**Task prompt**
Copy out exactly every line from the line containing "NEGOTIATE_ALGORITHMS (R431). -/" until the records below end, inclusive of both boundary lines.

Saved entries
/-- The instructions and events of the opcode table. The order is free; the rows that a step itself forms stand first. -/
inductive Instr where
  /-- ADD (R88). -/
  | add (f : SReg)
  /-- SUB (R88). -/
  | sub (f : SReg)
  /-- MUL (R88). -/
  | mul (f : SReg)
  /-- MULH (R88). -/
  | mulh (f : SReg)
  /-- MULHU (R88). -/
  | mulhu (f : SReg)
  /-- DIV (R89). -/
  | div (f : SReg)
  /-- DIVU (R89). -/
  | divu (f : SReg)
  /-- REM (R89). -/
  | rem (f : SReg)
  /-- REMU (R89). -/
  | remu (f : SReg)
  /-- MIN (R88). -/
  | min (f : SReg)
  /-- MAX (R88). -/
  | max (f : SReg)
  /-- MINU (R88). -/
  | minu (f : SReg)
  /-- MAXU (R88). -/
  | maxu (f : SReg)
  /-- AND (R90). -/
  | and (f : SReg)
  /-- OR (R90). -/
  | or (f : SReg)
  /-- XOR (R90). -/
  | xor (f : SReg)
  /-- ANDN (R90). -/
  | andn (f : SReg)
  /-- SHL (R90). -/
  | shl (f : SReg)
  /-- SHR (R90). -/
  | shr (f : SReg)
  /-- SRA (R90). -/
  | sra (f : SReg)
  /-- CLZ (R90). -/
  | clz (f : SReg)
  /-- CTZ (R90). -/
  | ctz (f : SReg)
  /-- POPC (R90). -/
  | popc (f : SReg)
  /-- SEXT (R91). -/
  | sext (f : SReg)
  /-- ZEXT (R91). -/
  | zext (f : SReg)
  /-- BEXT (R91). -/
  | bext (f : SReg)
  /-- BINS (R91). -/
  | bins (f : SReg)
  /-- MOV (R92). -/
  | mov (f : SReg)
  /-- SEL (R92). -/
  | sel (f : SReg)
  /-- CMP (R93). -/
  | cmp (cc : BitVec 3) (f : SReg)
  /-- ADDI (R88). -/
  | addi (f : SImm)
  /-- ANDI (R90). -/
  | andi (f : SImm)
  /-- ORI (R90). -/
  | ori (f : SImm)
  /-- XORI (R90). -/
  | xori (f : SImm)
  /-- SHLI (R90). -/
  | shli (f : SImm)
  /-- SHRI (R90). -/
  | shri (f : SImm)
  /-- SRAI (R90). -/
  | srai (f : SImm)
  /-- LI (R92). -/
  | li (f : SImm) (ext : BitVec 32)
  /-- LIH (R92). -/
  | lih (f : SImm) (ext : BitVec 32)
  /-- CMPI_LO (R93). -/
  | cmpiLo (f : SImm)
  /-- CMPI_HI (R93). -/
  | cmpiHi (f : SImm)
  /-- LD (R106). -/
  | ld (w : BitVec 2) (f : SImm)
  /-- ST (R106). -/
  | st (w : BitVec 2) (f : SImm)
  /-- LD_SPEC (R107). -/
  | ldSpec (w : BitVec 2) (f : SImm)
  /-- LDA (R108). -/
  | lda (d : BitVec 1) (f : SReg)
  /-- STL (R108). -/
  | stl (d : BitVec 1) (f : SReg)
  /-- CAS (R109). -/
  | cas (d : BitVec 1) (f : SReg)
  /-- AMO (R109). -/
  | amo (d : BitVec 1) (op : BitVec 4) (f : SReg)
  /-- FENCE (R111). -/
  | fence (kind scope : BitVec 3) (f : SReg)
  /-- PFEN (R112). -/
  | pfen (f : SReg)
  /-- PROBE (R113). -/
  | probe (f : SReg)
  /-- UNPIN (R114). -/
  | unpin (f : SReg)
  /-- TRAP (R115). -/
  | trap (f : SReg)
  /-- UHRET (R290). -/
  | uhret (f : SReg)
  /-- DECLINE (R291). -/
  | decline (f : SReg)
  /-- CLKDIV (R117). -/
  | clkdiv (f : SReg)
  /-- CHK (R118). -/
  | chk (f : SReg)
  /-- YIELD (R119). -/
  | yield (f : SReg)
  /-- NPOST (R120). -/
  | npost (f : SReg)
  /-- LPOST (R121). -/
  | lpost (f : SReg)
  /-- TKSET (R103). -/
  | tkset (f : SReg)
  /-- TKRD (R103). -/
  | tkrd (f : SReg)
  /-- SYSRD (R116). -/
  | sysrd (f : SImm)
  /-- SYSWR (R116). -/
  | syswr (f : SImm)
  /-- BR (R95). -/
  | br (f : Br)
  /-- CALL (R95). -/
  | call (f : Br)
  /-- JMPI (R95). -/
  | jmpi (f : Br)
  /-- JMP (R96). -/
  | jmp (f : SReg)
  /-- RET (R96). -/
  | ret (f : SReg)
  /-- HALT (R97). -/
  | halt (f : SReg)
  /-- BARV (R104). -/
  | barv (f : SImm)
  /-- BARW (R105). -/
  | barw (f : SImm)
  /-- BARRED (R104). -/
  | barred (f : SImm)
  /-- PLOG (R94). -/
  | plog (op : BitVec 2) (f : SReg)
  /-- PSET (R94). -/
  | pset (f : SReg)
  /-- MOVP_TO_SCALAR (R94). -/
  | movpToScalar (f : SReg)
  /-- MOVP_TO_PREDICATE (R94). -/
  | movpToPredicate (f : SReg)
  /-- ECPROT (R400). -/
  | ecprot (f : SReg)
  /-- ECUNPROT (R401). -/
  | ecunprot (f : SReg)
  /-- ECSEAL (R402). -/
  | ecseal (f : SReg)
  /-- ECCLOSE (R404). -/
  | ecclose (f : SReg)
  /-- ECSTAT (R405). -/
  | ecstat (f : SReg)
  /-- SEMWGE (R322). -/
  | semwge (f : SemWord)
  /-- SEMADD (R322). -/
  | semadd (f : SemWord)
  /-- SEMSET (R322). -/
  | semset (f : SemWord)
  /-- QSUB (R323). -/
  | qsub (f : QueWord)
  /-- INTR (R324). -/
  | intr (f : QueWord)
  /-- LOOP_IMM (R99). -/
  | loopImm (e : Engine) (f : LoopImm)
  /-- LOOP_REG (R99). -/
  | loopReg (e : Engine) (f : LoopReg)
  /-- SIG (R47). -/
  | sig (e : Engine) (f : TokWord)
  /-- WAIT (R47). -/
  | wait (e : Engine) (f : TokWord)
  /-- NOP (R122). -/
  | nop (e : Engine) (st : StepWord)
  /-- PFEN_MARK (R112). -/
  | pfenMark (e : Engine) (st : StepWord)
  /-- VRD (R170). -/
  | vrd (f : SliceQ)
  /-- VLD (R171). -/
  | vld (f : LWord)
  /-- GATH (R172). -/
  | gath (f : LWord)
  /-- MLD_H (R173). -/
  | mldH (f : LWord)
  /-- MLD_V (R173). -/
  | mldV (f : LWord)
  /-- SPRD (R170). -/
  | sprd (f : SliceQ)
  /-- XLD (R178). -/
  | xld (f : LWord)
  /-- XLD_T (R178). -/
  | xldT (f : LWord)
  /-- XLDN (R180). -/
  | xldn (f : LWord)
  /-- XLDF (R181). -/
  | xldf (f : LWord)
  /-- ODSET (R175). -/
  | odset (f : LWord)
  /-- CDSET (R176). -/
  | cdset (f : LWord)
  /-- WAITC_CHUNK (R184). -/
  | waitcChunk (e : Engine) (f : LWord)
  /-- WAITC_POSTING (R184). -/
  | waitcPosting (e : Engine) (f : LWord)
  /-- SEQSET (R185). -/
  | seqset (f : LWord)
  /-- MST (R174). -/
  | mst (f : MstWord)
  /-- SPWR (R174). -/
  | spwr (f : MstWord)
  /-- SCAT (R172). -/
  | scat (f : LWord)
  /-- XST (R178). -/
  | xst (f : LWord)
  /-- XSTN (R180). -/
  | xstn (f : LWord)
  /-- XSTF (R181). -/
  | xstf (f : LWord)
  /-- STB (R186). -/
  | stb (f : LWord)
  /-- BCLOSE (R187). -/
  | bclose (f : LWord)
  /-- PUB (R188). -/
  | pub (f : LWord)
  /-- VADD (R129). -/
  | vadd (f : XVec)
  /-- VSUB (R129). -/
  | vsub (f : XVec)
  /-- VMUL (R129). -/
  | vmul (f : XVec)
  /-- VFMA (R129). -/
  | vfma (f : XVec) (ext : BitVec 32)
  /-- VFMS (R129). -/
  | vfms (f : XVec) (ext : BitVec 32)
  /-- VFNMA (R129). -/
  | vfnma (f : XVec) (ext : BitVec 32)
  /-- VMIN (R130). -/
  | vmin (f : XVec)
  /-- VMAX (R130). -/
  | vmax (f : XVec)
  /-- VMINNUM (R130). -/
  | vminnum (f : XVec)
  /-- VMAXNUM (R130). -/
  | vmaxnum (f : XVec)
  /-- VRCP (R131). -/
  | vrcp (f : XVec)
  /-- VRSQ (R131). -/
  | vrsq (f : XVec)
  /-- VSQRT (R131). -/
  | vsqrt (f : XVec)
  /-- VEXP2 (R131). -/
  | vexp2 (f : XVec)
  /-- VLOG2 (R131). -/
  | vlog2 (f : XVec)
  /-- VCMP (R132). -/
  | vcmp (f : XVec)
  /-- VCLASS (R133). -/
  | vclass (f : XVec)
  /-- VIADD (R134). -/
  | viadd (f : XVec)
  /-- VISUB (R134). -/
  | visub (f : XVec)
  /-- VIMUL (R134). -/
  | vimul (f : XVec)
  /-- VIMULH (R134). -/
  | vimulh (f : XVec)
  /-- VIMAD (R134). -/
  | vimad (f : XVec) (ext : BitVec 32)
  /-- VIADDW (R135). -/
  | viaddw (f : XVec)
  /-- VIMADW (R135). -/
  | vimadw (f : XVec) (ext : BitVec 32)
  /-- VAND (R134). -/
  | vand (f : XVec)
  /-- VOR (R134). -/
  | vor (f : XVec)
  /-- VXOR (R134). -/
  | vxor (f : XVec)
  /-- VSHL (R134). -/
  | vshl (f : XVec)
  /-- VSHR (R134). -/
  | vshr (f : XVec)
  /-- VSRA (R134). -/
  | vsra (f : XVec)
  /-- VIMIN (R134). -/
  | vimin (f : XVec)
  /-- VIMAX (R134). -/
  | vimax (f : XVec)
  /-- VCLZ (R134). -/
  | vclz (f : XVec)
  /-- VPOPC (R134). -/
  | vpopc (f : XVec)
  /-- VCVT (R136). -/
  | vcvt (f : XVec) (ext : BitVec 32)
  /-- VQMX (R138). -/
  | vqmx (f : XVec) (ext : BitVec 32)
  /-- VDQMX (R139). -/
  | vdqmx (f : XVec) (ext : BitVec 32)
  /-- VSCAN (R140). -/
  | vscan (f : XVec)
  /-- VSCAN_WIDE (R140). -/
  | vscanWide (f : XVec)
  /-- VRED (R141). -/
  | vred (f : XVec)
  /-- VPERM (R142). -/
  | vperm (f : XVec)
  /-- VROT (R142). -/
  | vrot (f : XVec) (ext : BitVec 32)
  /-- VBCAST (R142). -/
  | vbcast (f : XVec) (ext : BitVec 32)
  /-- VSEL (R142). -/
  | vsel (f : XVec) (ext : BitVec 32)
  /-- VEXT (R143). -/
  | vext (f : XVec) (ext : BitVec 32)
  /-- VINS (R143). -/
  | vins (f : XVec) (ext : BitVec 32)
  /-- VMOV (R142). -/
  | vmov (f : XVec)
  /-- VLANE (R142). -/
  | vlane (f : XVec)
  /-- MMA (R154). -/
  | mma (f : XMat)
  /-- MMAC (R155). -/
  | mmac (f : XMat)
  /-- MMAR (R156). -/
  | mmar (f : XMat)
  /-- MCONV (R158). -/
  | mconv (f : XMat)
  /-- MSHAPE (R157). -/
  | mshape (f : XMat) (ext : BitVec 32)
  /-- ACCZ (R160). -/
  | accz (f : XMat)
  /-- ACCRD (R161). -/
  | accrd (f : XMat) (ext : BitVec 32)
  /-- ACCWR (R161). -/
  | accwr (f : XMat) (ext : BitVec 32)
  /-- ACCARM (R162). -/
  | accarm (f : XMat) (ext : BitVec 32)
  /-- MEXC (R163). -/
  | mexc (f : XMat)
  /-- FETCH_LINE (R57). -/
  | fetchLine (core : Nat)
  /-- MEMORY_DATA_ARRIVAL (R84). -/
  | memoryDataArrival (core : Nat)
  /-- MATRIX_TILE_WRITE (R154). -/
  | matrixTileWrite (core : Nat)
  /-- INGOT_FAULT (R202). -/
  | ingotFault (core : Nat)
  /-- REMOTE_OPERAND_FAULT (R156). -/
  | remoteOperandFault (core : Nat)
  /-- TRAP_TAKEN (R282). -/
  | trapTaken (core : Nat)
  /-- COPY_CHUNK_COMPLETE (R183). -/
  | copyChunkComplete (core copy : Nat)
  /-- COPY_ARRIVAL_POSTED (R184). -/
  | copyArrivalPosted (core copy : Nat)
  /-- NEIGHBOUR_ARRIVAL (R180). -/
  | neighbourArrival (core copy : Nat)
  /-- WINDOW_ACCESS (R228). -/
  | windowAccess (ctx core off : Nat) (acc : Access)
  /-- PEER_ACCESS (R361). -/
  | peerAccess (ctx va : Nat) (acc : PeerAccess)
  /-- STB_SUMMARY_REPLY (R187). -/
  | stbSummaryReply (core : Nat) (tag : BitVec 2) (rank : BitVec 16) (err : BitVec 8) (deliv : Nat)
  /-- BARRIER_ARRIVAL (R223). -/
  | barrierArrival (a : Arrival)
  /-- RISER_BLOCK_ARRIVAL (R269). -/
  | riserBlockArrival (core : Nat) (b : Block)
  /-- CREDIT_RETURN (R269). -/
  | creditReturn (core : Nat) (g : BitVec 8) (dst : Nat)
  /-- COLLECTIVE_WATCHDOG (R270). -/
  | collectiveWatchdog (core : Nat) (g : BitVec 8) (src : Nat) (h : Nat) (sendsHere : Bool)
  /-- LANE_EVENT (R416). -/
  | laneEvent (core : Nat) (lane : BitVec 5)
  /-- STORE_VISIBLE (R239). -/
  | storeVisible (core idx : Nat)
  /-- SEND (R264). -/
  | send (core : Nat) (w : BitVec 64)
  /-- RECV (R264). -/
  | recv (core : Nat) (w : BitVec 64)
  /-- RRS (R265). -/
  | rrs (core : Nat) (w : BitVec 64)
  /-- RRA (R266). -/
  | rra (core : Nat) (w : BitVec 64)
  /-- COPY_STEP (R264). -/
  | copyStep (core : Nat) (w : BitVec 64)
  /-- HALO (R264). -/
  | halo (core : Nat) (w : BitVec 64)
  /-- WAITS (R271). -/
  | waits (core : Nat) (w : BitVec 64)
  /-- SIGS (R271). -/
  | sigs (core : Nat) (w : BitVec 64)
  /-- LBEG (R271). -/
  | lbeg (core : Nat) (w : BitVec 64)
  /-- LEND (R271). -/
  | lend (core : Nat) (w : BitVec 64)
  /-- END (R271). -/
  | endStep (core : Nat) (w : BitVec 64)
  /-- PERSIST_IMAGE_SEALED (R384). -/
  | persistImageSealed (core : Nat)
  /-- CORE_POWER_LOSS (R5). -/
  | corePowerLoss (cluster : Bool) (n : Nat)
  /-- CHILL_RESUME (R386). -/
  | chillResume (core : Nat)
  /-- ITERATION_HANDOUT (R340). -/
  | iterationHandout (core : Nat)
  /-- ITERATION_RETIRE (R313). -/
  | iterationRetire (core : Nat)
  /-- RECORD_COMPLETE (R315). -/
  | recordComplete (rec : Nat)
  /-- LOADER_FILL (R317). -/
  | loaderFill (core rec : Nat)
  /-- PLANE_FLIP (R318). -/
  | planeFlip (core : Nat)
  /-- PREEMPTION (R343). -/
  | preemption (rec : Nat)
  /-- CHECKPOINT_STOP (R346). -/
  | checkpointStop (core : Nat)
  /-- KILL (R347). -/
  | kill (core : Nat)
  /-- ITERATION_RESTORE (R355). -/
  | iterationRestore (ctx slot : Nat)
  /-- LADLE_WAKE (R328). -/
  | ladleWake (ctx q : Nat)
  /-- LADLE_SLOT_TAKE (R331). -/
  | ladleSlotTake (ladle : Nat)
  /-- NOPK (R335). -/
  | nopk (ladle : Nat)
  /-- COPY (R335). -/
  | copy (ladle : Nat)
  /-- FILL (R335). -/
  | fill (ladle : Nat)
  /-- QMX (R335). -/
  | qmx (ladle : Nat)
  /-- QCB4 (R335). -/
  | qcb4 (ladle : Nat)
  /-- INGOT (R335). -/
  | ingot (ladle : Nat)
  /-- HIST (R335). -/
  | hist (ladle : Nat)
  /-- TRANSLATION_WALK (R362). -/
  | translationWalk (ctx va : Nat) (wr : Bool)
  /-- HOST_BAR2_ACCESS (R367). -/
  | hostBar2Access (off : Nat) (acc : Access)
  /-- REGISTER_WRITE (R7). -/
  | registerWrite (off : Nat) (value : BitVec 64)
  /-- CLOSE (R407). -/
  | close (src : Nat) (q : Nat)
  /-- DELTA (R406). -/
  | delta (src q t j : Nat) (data : List (BitVec 8))
  /-- ACK (R407). -/
  | ack (src q t j : Nat)
  /-- PREPARED (R408). -/
  | prepared (src q : Nat)
  /-- REFUSE (R408). -/
  | refuse (src q : Nat)
  /-- COMMIT (R408). -/
  | commit (src q : Nat)
  /-- ABORT (R408). -/
  | abort (src q : Nat)
  /-- DEAD (R407). -/
  | dead (src pos : Nat)
  /-- QUERY (R408). -/
  | query (src q : Nat)
  /-- ANSWER (R408). -/
  | answer (src q : Nat) (yes : Bool)
  /-- MEMBER_UNREACHABLE_TIMEOUT (R407). -/
  | memberUnreachableTimeout (pos : Nat)
  /-- ILLEGAL_INSTRUCTION (R73). -/
  | illegalInstruction (e : Engine) (w : BitVec 32)
  /-- RESERVED_STEP (R262). -/
  | reservedStep (core : Nat) (w : BitVec 64)
  /-- HOST_ATOMICOP (R110). -/
  | hostAtomicop (off : Nat) (op : AtomicOp) (d : Bool) (value cmp : BitVec 64)
  /-- GCFG_ENABLE (R394). -/
  | gcfgEnable (value : BitVec 64)
  /-- REBUILD_START (R411). -/
  | rebuildStart (pos : Nat) (value : BitVec 64)
  /-- ERROR_DETECTED (R412). -/
  | errorDetected (e : ErrorReport)
  /-- PATROL_SCRUB (R413). -/
  | patrolScrub (addr : ScrubSite) (found : ScrubResult)
  /-- CHILL_SCRUB (R391). -/
  | chillScrub (core : Nat) (slotB : Bool) (granule : Nat) (found : ScrubResult)
  /-- FLIT_CHECK_FAILURE (R417). -/
  | flitCheckFailure (link : Nat)
  /-- LINK_TRAINING_STEP (R421). -/
  | linkTrainingStep (link : Nat) (ok : Bool) (partner : BitVec 32)
  /-- LINK_STATE_TIMEOUT (R421). -/
  | linkStateTimeout (link : Nat)
  /-- KEYX_REKEY (R424). -/
  | keyxRekey (port : Nat) (ok : Bool)
  /-- RAMP_COMPLETE (R427). -/
  | rampComplete (cluster : Nat)
  /-- THERMAL_THROTTLE_TICK (R428). -/
  | thermalThrottleTick (cluster : Nat)
  /-- THERMAL_RELEASE_TICK (R428). -/
  | thermalReleaseTick (cluster : Nat)
  /-- THERMAL_TRIP (R428). -/
  | thermalTrip (cluster : Nat)
  /-- TRIP_RECOVERY (R428). -/
  | tripRecovery (cluster : Nat)
  /-- DROOP_FIRE (R428). -/
  | droopFire (cluster : Nat) (stretch : BitVec 2)
  /-- DROOP_CLEAR (R428). -/
  | droopClear (cluster : Nat)
  /-- MODULE_RESET (R429). -/
  | moduleReset (b : BootInput)
  /-- FIRMWARE_IMAGE (R429). -/
  | firmwareImage (f : FirmwareImage)
  /-- GET_VERSION (R431). -/
  | getVersion (r : List (BitVec 8))
  /-- GET_CAPABILITIES (R431). -/
  | getCapabilities (r : List (BitVec 8))
  /-- NEGOTIATE_ALGORITHMS (R431). -/
  | negotiateAlgorithms (r : List (BitVec 8))
  /-- GET_DIGESTS (R431). -/
  | getDigests (r : List (BitVec 8))
  /-- GET_CERTIFICATE (R431). -/
  | getCertificate (r : List (BitVec 8))
  /-- CHALLENGE (R431). -/
  | challenge (r : List (BitVec 8))
  /-- GET_MEASUREMENTS (R431). -/
  | getMeasurements (r : List (BitVec 8))
  /-- SPDM_UNSUPPORTED_REQUEST (R431). -/
  | spdmUnsupportedRequest (r : List (BitVec 8))
  /-- MSIX_VECTOR_UNMASK (R324). -/
  | msixVectorUnmask (v : BitVec 11)
  /-- CONTEXT_SWITCH (R353). -/
  | contextSwitch (ctx : Nat) (off : Bool)
  /-- BASE_TIER_LOSS (R390). -/
  | baseTierLoss (stack : Nat)
  /-- ENABLE_CHECK_CRC (R394). -/
  | enableCheckCrc (src : Nat) (crc : BitVec 32)
  /-- MEMBER_DECLARED_DEAD (R407). -/
  | memberDeclaredDead (pos : Nat)
  /-- MODULE_POWER_LOSS (R390). -/
  | modulePowerLoss
  /-- RECORD_ACCEPT (R339). -/
  | recordAccept
  /-- CTX_CREATE (R371). -/
  | ctxCreate
  /-- CTX_END (R370). -/
  | ctxEnd
  /-- TLB_HOLD (R364). -/
  | tlbHold
  /-- TLB_RELEASE (R364). -/
  | tlbRelease
  /-- TWIN_SET (R365). -/
  | twinSet
  /-- ESC_ANSWER (R354). -/
  | escAnswer
  /-- LQ_BIND (R329). -/
  | lqBind
  /-- CP_START (R320). -/
  | cpStart
  /-- OP_SET (R426). -/
  | opSet
  /-- OP_GET (R426). -/
  | opGet
  /-- LIMIT_GET (R426). -/
  | limitGet
  /-- REBUILD_COMPLETE (R411). -/
  | rebuildComplete
  /-- SWEEP_COMPLETE (R406). -/
  | sweepComplete
  /-- POWER_LIMIT_TICK (R428). -/
  | powerLimitTick
  /-- POWER_LIMIT_RELEASE_TICK (R428). -/
  | powerLimitReleaseTick
  /-- SNAPSHOT_FIRE (R419). -/
  | snapshotFire
  /-- UNKNOWN_OPCODE (R370). -/
  | unknownOpcode
  /-- DOORBELL_WHILE_BUSY (R369). -/
  | doorbellWhileBusy
  deriving DecidableEq, Repr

**Result for this exercise**
  /-- NEGOTIATE_ALGORITHMS (R431). -/
  | negotiateAlgorithms (r : List (BitVec 8))
  /-- GET_DIGESTS (R431). -/
  | getDigests (r : List (BitVec 8))
  /-- GET_CERTIFICATE (R431). -/
  | getCertificate (r : List (BitVec 8))
  /-- CHALLENGE (R431). -/
  | challenge (r : List (BitVec 8))
  /-- GET_MEASUREMENTS (R431). -/
  | getMeasurements (r : List (BitVec 8))
  /-- SPDM_UNSUPPORTED_REQUEST (R431). -/
  | spdmUnsupportedRequest (r : List (BitVec 8))
  /-- MSIX_VECTOR_UNMASK (R324). -/
  | msixVectorUnmask (v : BitVec 11)
  /-- CONTEXT_SWITCH (R353). -/
  | contextSwitch (ctx : Nat) (off : Bool)
  /-- BASE_TIER_LOSS (R390). -/
  | baseTierLoss (stack : Nat)
  /-- ENABLE_CHECK_CRC (R394). -/
  | enableCheckCrc (src : Nat) (crc : BitVec 32)
  /-- MEMBER_DECLARED_DEAD (R407). -/
  | memberDeclaredDead (pos : Nat)
  /-- MODULE_POWER_LOSS (R390). -/
  | modulePowerLoss
  /-- RECORD_ACCEPT (R339). -/
  | recordAccept
  /-- CTX_CREATE (R371). -/
  | ctxCreate
  /-- CTX_END (R370). -/
  | ctxEnd
  /-- TLB_HOLD (R364). -/
  | tlbHold
  /-- TLB_RELEASE (R364). -/
  | tlbRelease
  /-- TWIN_SET (R365). -/
  | twinSet
  /-- ESC_ANSWER (R354). -/
  | escAnswer
  /-- LQ_BIND (R329). -/
  | lqBind
  /-- CP_START (R320). -/
  | cpStart
  /-- OP_SET (R426). -/
  | opSet
  /-- OP_GET (R426). -/
  | opGet
  /-- LIMIT_GET (R426). -/
  | limitGet
  /-- REBUILD_COMPLETE (R411). -/
  | rebuildComplete
  /-- SWEEP_COMPLETE (R406). -/
  | sweepComplete
  /-- POWER_LIMIT_TICK (R428). -/
  | powerLimitTick
  /-- POWER_LIMIT_RELEASE_TICK (R428). -/
  | powerLimitReleaseTick
  /-- SNAPSHOT_FIRE (R419). -/
  | snapshotFire
  /-- UNKNOWN_OPCODE (R370). -/
  | unknownOpcode
  /-- DOORBELL_WHILE_BUSY (R369). -/
  | doorbellWhileBusy
  deriving DecidableEq, Repr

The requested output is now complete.